Data for the task section start
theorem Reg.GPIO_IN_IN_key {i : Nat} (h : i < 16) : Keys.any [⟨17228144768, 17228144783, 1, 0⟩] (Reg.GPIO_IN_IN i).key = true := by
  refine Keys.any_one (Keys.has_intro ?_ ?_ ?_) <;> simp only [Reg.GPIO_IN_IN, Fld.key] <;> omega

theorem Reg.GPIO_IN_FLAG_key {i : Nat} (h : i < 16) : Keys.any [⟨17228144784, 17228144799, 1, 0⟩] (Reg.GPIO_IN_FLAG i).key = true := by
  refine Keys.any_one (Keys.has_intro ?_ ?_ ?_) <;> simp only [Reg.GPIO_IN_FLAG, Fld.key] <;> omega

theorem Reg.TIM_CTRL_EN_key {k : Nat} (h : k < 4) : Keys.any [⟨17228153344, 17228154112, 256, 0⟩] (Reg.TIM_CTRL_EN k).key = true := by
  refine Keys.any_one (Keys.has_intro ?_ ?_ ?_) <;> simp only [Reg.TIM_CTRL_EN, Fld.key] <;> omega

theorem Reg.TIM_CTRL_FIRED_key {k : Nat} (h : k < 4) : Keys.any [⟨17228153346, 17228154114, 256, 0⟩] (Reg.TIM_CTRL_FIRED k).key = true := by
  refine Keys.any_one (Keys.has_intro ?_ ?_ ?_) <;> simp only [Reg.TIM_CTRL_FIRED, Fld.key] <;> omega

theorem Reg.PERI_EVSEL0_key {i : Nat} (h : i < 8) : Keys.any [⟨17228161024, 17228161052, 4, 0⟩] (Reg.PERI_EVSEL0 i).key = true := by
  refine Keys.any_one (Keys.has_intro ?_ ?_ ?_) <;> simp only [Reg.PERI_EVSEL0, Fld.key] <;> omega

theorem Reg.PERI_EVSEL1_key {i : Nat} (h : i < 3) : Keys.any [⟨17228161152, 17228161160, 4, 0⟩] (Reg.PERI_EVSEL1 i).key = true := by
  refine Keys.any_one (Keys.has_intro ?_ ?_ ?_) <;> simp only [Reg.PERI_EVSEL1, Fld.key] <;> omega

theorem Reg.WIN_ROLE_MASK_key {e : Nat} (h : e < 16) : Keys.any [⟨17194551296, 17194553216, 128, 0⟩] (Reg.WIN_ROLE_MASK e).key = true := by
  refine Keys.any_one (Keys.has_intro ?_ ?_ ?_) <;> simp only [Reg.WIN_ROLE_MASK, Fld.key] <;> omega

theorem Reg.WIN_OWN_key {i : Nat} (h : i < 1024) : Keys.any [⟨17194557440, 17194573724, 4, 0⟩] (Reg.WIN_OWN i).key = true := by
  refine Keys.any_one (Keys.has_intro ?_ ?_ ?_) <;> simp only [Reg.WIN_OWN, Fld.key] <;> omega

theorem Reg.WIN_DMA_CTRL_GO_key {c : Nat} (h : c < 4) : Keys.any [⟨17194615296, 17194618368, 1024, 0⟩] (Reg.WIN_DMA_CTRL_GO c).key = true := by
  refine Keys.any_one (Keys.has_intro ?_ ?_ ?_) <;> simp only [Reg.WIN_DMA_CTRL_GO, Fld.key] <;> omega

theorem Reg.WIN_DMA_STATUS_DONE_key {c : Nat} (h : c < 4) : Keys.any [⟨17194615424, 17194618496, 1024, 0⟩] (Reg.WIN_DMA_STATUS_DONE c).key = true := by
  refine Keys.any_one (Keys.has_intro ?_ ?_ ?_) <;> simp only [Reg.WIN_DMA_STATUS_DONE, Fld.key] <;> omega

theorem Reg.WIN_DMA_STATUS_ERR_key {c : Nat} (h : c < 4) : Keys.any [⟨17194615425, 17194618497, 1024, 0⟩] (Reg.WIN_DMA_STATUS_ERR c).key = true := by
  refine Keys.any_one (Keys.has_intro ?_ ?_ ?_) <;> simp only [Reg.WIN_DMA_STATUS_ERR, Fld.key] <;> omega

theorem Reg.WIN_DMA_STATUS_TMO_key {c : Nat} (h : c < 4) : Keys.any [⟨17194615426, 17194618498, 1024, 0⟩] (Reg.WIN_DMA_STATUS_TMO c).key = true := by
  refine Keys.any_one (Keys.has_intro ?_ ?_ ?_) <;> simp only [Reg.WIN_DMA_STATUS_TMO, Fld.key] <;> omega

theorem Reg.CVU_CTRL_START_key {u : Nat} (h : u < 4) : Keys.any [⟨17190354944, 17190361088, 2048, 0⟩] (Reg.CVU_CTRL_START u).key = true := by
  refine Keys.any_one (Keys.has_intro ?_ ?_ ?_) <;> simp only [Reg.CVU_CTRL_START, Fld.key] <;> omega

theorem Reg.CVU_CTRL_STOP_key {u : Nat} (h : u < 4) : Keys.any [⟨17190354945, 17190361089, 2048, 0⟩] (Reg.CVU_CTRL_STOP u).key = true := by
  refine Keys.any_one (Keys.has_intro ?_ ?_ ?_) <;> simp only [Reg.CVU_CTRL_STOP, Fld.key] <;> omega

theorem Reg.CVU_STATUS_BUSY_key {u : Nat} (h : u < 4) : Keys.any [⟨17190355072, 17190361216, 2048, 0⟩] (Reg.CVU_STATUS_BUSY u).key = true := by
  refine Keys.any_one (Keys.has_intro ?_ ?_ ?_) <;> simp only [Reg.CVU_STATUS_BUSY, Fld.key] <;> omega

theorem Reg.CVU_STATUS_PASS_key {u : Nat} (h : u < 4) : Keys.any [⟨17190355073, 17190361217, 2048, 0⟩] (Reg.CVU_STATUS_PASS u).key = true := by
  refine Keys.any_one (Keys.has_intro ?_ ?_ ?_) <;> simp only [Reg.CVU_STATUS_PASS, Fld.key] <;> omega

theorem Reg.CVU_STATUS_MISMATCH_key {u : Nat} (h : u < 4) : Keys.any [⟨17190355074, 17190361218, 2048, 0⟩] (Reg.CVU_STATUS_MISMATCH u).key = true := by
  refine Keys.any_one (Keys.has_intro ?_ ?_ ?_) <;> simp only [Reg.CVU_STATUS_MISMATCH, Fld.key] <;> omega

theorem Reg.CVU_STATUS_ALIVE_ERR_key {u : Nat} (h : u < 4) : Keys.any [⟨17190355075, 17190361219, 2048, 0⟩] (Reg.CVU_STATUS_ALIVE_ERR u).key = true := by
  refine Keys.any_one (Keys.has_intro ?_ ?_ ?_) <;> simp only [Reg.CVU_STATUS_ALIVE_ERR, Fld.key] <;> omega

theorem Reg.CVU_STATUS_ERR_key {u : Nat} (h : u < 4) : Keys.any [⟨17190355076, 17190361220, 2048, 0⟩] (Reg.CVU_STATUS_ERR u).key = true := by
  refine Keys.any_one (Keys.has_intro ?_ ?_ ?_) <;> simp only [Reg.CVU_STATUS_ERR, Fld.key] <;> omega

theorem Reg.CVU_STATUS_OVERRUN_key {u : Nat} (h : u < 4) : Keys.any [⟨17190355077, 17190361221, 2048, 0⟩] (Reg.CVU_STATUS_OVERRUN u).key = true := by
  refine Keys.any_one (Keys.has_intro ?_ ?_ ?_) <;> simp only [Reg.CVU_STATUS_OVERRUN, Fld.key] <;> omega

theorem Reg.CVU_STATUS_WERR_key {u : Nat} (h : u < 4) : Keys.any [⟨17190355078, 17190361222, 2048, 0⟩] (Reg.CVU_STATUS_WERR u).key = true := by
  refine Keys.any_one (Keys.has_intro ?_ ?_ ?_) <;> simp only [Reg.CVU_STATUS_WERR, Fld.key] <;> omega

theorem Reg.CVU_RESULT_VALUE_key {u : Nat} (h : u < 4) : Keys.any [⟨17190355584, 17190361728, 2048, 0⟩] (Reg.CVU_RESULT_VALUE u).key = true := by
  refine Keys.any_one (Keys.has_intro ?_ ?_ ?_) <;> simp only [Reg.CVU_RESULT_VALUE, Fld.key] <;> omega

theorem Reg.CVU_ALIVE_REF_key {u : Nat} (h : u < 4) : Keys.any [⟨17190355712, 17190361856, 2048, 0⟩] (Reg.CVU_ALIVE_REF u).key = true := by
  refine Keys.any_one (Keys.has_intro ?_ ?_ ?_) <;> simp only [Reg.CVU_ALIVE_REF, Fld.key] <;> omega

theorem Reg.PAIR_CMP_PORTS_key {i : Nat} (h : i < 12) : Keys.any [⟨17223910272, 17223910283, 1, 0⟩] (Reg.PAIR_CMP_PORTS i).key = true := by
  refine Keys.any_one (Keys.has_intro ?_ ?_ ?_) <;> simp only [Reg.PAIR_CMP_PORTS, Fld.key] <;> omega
Data for the task section end
Starting at the line above that holds "[Reg.CVU_STATUS_PASS, Fld.key] <;> omega" and ending at the line that holds "[Reg.CVU_STATUS_MISMATCH, Fld.key] <;> omega", transcribe each line exactly and include no other lines.

  refine Keys.any_one (Keys.has_intro ?_ ?_ ?_) <;> simp only [Reg.CVU_STATUS_PASS, Fld.key] <;> omega

theorem Reg.CVU_STATUS_MISMATCH_key {u : Nat} (h : u < 4) : Keys.any [⟨17190355074, 17190361218, 2048, 0⟩] (Reg.CVU_STATUS_MISMATCH u).key = true := by
  refine Keys.any_one (Keys.has_intro ?_ ?_ ?_) <;> simp only [Reg.CVU_STATUS_MISMATCH, Fld.key] <;> omega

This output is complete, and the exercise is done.